Collected data

-- ==== Sys2Proof/Machine/Core.lean ====
section
/-! DEFINITION. The machine as the host runs it. -/

def Sys2Proof.core : Host.Core := { State := Sys2Proof.Machine.State, Fault := Sys2Proof.Machine.Fault, Refusal := Sys2Proof.Machine.Refusal, step := Sys2Proof.Machine.step, reset := Sys2Proof.Machine.State.reset }
end

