/-- The interrupt controller, each command with where it completes. doorbell (R271): the source is posted where it is routed to that core and enabled, is dropped where it is not enabled, and counts a mispost where it is routed elsewhere. interruptClaim (R274, R284, R299): at a boundary a running or waiting core with a chosen source sets ACTIVE, clears its count and starts the hold-off of its group where that is not 0, and enters the normal handler with the window slid by one CALL, or the fast one with the window as it was, with pc and st saved and CUR set; a withdrawn request of either class reports 0x3FF, counts in SPUR and consumes nothing; between boundaries, held in reset, halted or with no source, nothing changes. holdOff (R277, R278): the hold-off of one group ends. icClr (R269): count and PEND clear and ACTIVE stays. take, release (R282): the core's lock is held and free. mlockBreak (R282): a held lock that a rewrite waits for is broken; a free one is unchanged. mpClr (R285): the mispost count clears. debugHalt, debugResume (R305, R315): with debug unlocked a running core stops at a boundary with its pc, and a stopped one runs on; locked, nothing changes. The model's choices: logs 13, 43, 44. -/
def Obligations.InterruptController : Prop :=
  ∀ (a : Agent) (t : CoreId) (g : Fin 32) (x : SourceId) (s : State),
    let y := s.src x
    let c := s.core t
    (hostServed s a = true → y.target.toNat = t.val → y.routeEn = true → leads (.doorbell a t x) s fun s' => s'.src x = y.posted ∧ (∀ z, z ≠ x →
      s'.src z = s.src z) ∧ s'.ics = s.ics) ∧
    (hostServed s a = true → y.target.toNat = t.val → y.routeEn = false → leads (.doorbell a t x) s fun s' => s' = s) ∧
    (hostServed s a = true → y.target.toNat ≠ t.val → leads (.doorbell a t x) s fun s' => s'.srcs = s.srcs ∧
      (s'.ic t).mispost = satInc (s.ic t).mispost ∧ ∀ u, u ≠ t → s'.ic u = s.ic u) ∧
    (c.run = .running ∨ c.run = .waiting → c.boundary = true → (s.ic t).withdrawn = none → chosen s t = some x → y.fast = false → c.wdepth ≠ 8 →
      eccAt s t (vecBase t + 4 * x.val) = false → leads (.interruptClaim t) s fun s' => (s'.src x).active = true ∧ (s'.src x).count = 0 ∧
      (s'.src x).pend = false ∧ (s'.core t).na = true ∧ (s'.core t).ipc = c.pc ∧ (s'.core t).ist = c.st ∧ (s'.core t).pc = vecEntry s t x.val ∧
      (s'.ic t).curN = curWord (if y.cntEn then y.count.toNat else 1) x.val ∧ (s'.core t).run = .running ∧ (s'.core t).base = octUp c.base 2 ∧
      (s'.core t).wdepth = c.wdepth + 1 ∧
      (∀ k, (s'.ic t).holdRun.get k = ((s.ic t).holdRun.get k || decide (k.val = y.group.toNat ∧ (s.ic t).hold.get k ≠ 0)))) ∧
    (c.run = .running ∨ c.run = .waiting → c.boundary = true → (s.ic t).withdrawn = none → chosen s t = some x → y.fast = true →
      eccAt s t (vecBase t + 4 * x.val) = false → leads (.interruptClaim t) s fun s' => (s'.core t).fa = true ∧ (s'.core t).fpc = c.pc ∧
      (s'.core t).fst = c.st ∧ (s'.core t).pc = vecEntry s t x.val ∧ (s'.ic t).curF = curWord (if y.cntEn then y.count.toNat else 1) x.val ∧
      (s'.src x).active = true ∧ (s'.src x).count = 0 ∧ (s'.core t).base = c.base ∧ (s'.core t).wdepth = c.wdepth ∧
      (∀ k, (s'.ic t).holdRun.get k = ((s.ic t).holdRun.get k || decide (k.val = y.group.toNat ∧ (s.ic t).hold.get k ≠ 0)))) ∧
    (c.run = .running ∨ c.run = .waiting → c.boundary = true → (s.ic t).withdrawn = some true → c.ie = true → c.fa = false →
      eccAt s t (vecBase t + 4 * 0x3FF) = false → leads (.interruptClaim t) s fun s' => (s'.ic t).spurCnt = satInc (s.ic t).spurCnt ∧
      (s'.ic t).withdrawn = none ∧ (s'.ic t).curF = curWord 0 0x3FF ∧ (s'.core t).pc = vecEntry s t 0x3FF ∧ s'.srcs = s.srcs) ∧
    (c.run = .running ∨ c.run = .waiting → c.boundary = true → (s.ic t).withdrawn = some false → c.ie = true → c.fa = false → c.na = false →
      c.wdepth ≠ 8 → eccAt s t (vecBase t + 4 * 0x3FF) = false → leads (.interruptClaim t) s fun s' => (s'.ic t).spurCnt = satInc (s.ic t).spurCnt ∧
      (s'.ic t).withdrawn = none ∧ (s'.ic t).curN = curWord 0 0x3FF ∧ (s'.core t).pc = vecEntry s t 0x3FF ∧ (s'.core t).ipc = c.pc ∧
      s'.srcs = s.srcs ∧ (s'.ic t).holdRun = (s.ic t).holdRun) ∧
    (c.boundary = false ∨ c.run = .halted ∨ c.run = .inReset ∨ ((s.ic t).withdrawn = none ∧ chosen s t = none) →
      exec (.interruptClaim t) s = .next s) ∧
    (leads (.holdOff t g) s fun s' => (s'.ic t).holdRun.get g = false ∧ (∀ k, k ≠ g → (s'.ic t).holdRun.get k = (s.ic t).holdRun.get k) ∧
      s'.srcs = s.srcs ∧ ∀ u, u ≠ t → s'.ic u = s.ic u) ∧
    (hostServed s a = true → leads (.icClr a x) s fun s' => (s'.src x).count = 0 ∧ (s'.src x).pend = false ∧ (s'.src x).active = y.active ∧
      ∀ z, z ≠ x → s'.src z = s.src z) ∧
    (hostServed s a = true → (s.ic t).rewroteAt ≠ some s.dev.dtime → leads (.take a t) s fun s' => (s'.ic t).held = true ∧ (∀ u, u ≠ t →
      s'.ic u = s.ic u) ∧ s'.srcs = s.srcs) ∧
    (hostServed s a = true → (s.ic t).rewroteAt = some s.dev.dtime → leads (.take a t) s fun s' => (s'.ic t).held = (s.ic t).held ∧ (∀ u, u ≠ t →
      s'.ic u = s.ic u) ∧ s'.srcs = s.srcs) ∧
    (hostServed s a = true → s.sup.rewrites = [] → leads (.release a t) s fun s' => (s'.ic t).held = false ∧ s'.srcs = s.srcs) ∧
    ((s.ic t).held = true → s.sup.rewrites.any (fun e => e.1 = t || e.2.1 = t) = true → leads (.mlockBreak t) s fun s' => (s'.ic t).held = false ∧
      (s'.ic t).broken = true) ∧
    ((s.ic t).held = false → exec (.mlockBreak t) s = .next s) ∧
    (hostServed s a = true → leads (.mpClr a t) s fun s' => (s'.ic t).mispost = 0 ∧ (s'.ic t).spurCnt = (s.ic t).spurCnt ∧ ∀ u, u ≠ t →
      s'.ic u = s.ic u) ∧
    (s.sec.unlocked = true → c.boundary = true → c.run = .running → leads (.debugHalt t) s fun s' => (s'.core t).run = .debug ∧
      (s'.core t).pc = c.pc ∧ s.onlyCore s' t) ∧
    (s.sec.unlocked = false ∨ c.boundary = false ∨ c.run = .halted → exec (.debugHalt t) s = .next s) ∧
    (s.sec.unlocked = true → c.run = .debug ∨ c.run = .halted → leads (.debugResume t) s fun s' => (s'.core t).run = .running ∧
      (s'.core t).pc = c.pc ∧ s.onlyCore s' t) ∧
    (s.sec.unlocked = false ∨ c.run = .running → exec (.debugResume t) s = .next s)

## TO DO:
The answer should be a number alone: the count of lines in the records that hold the word "posted".

## WORKED SOLUTION:
2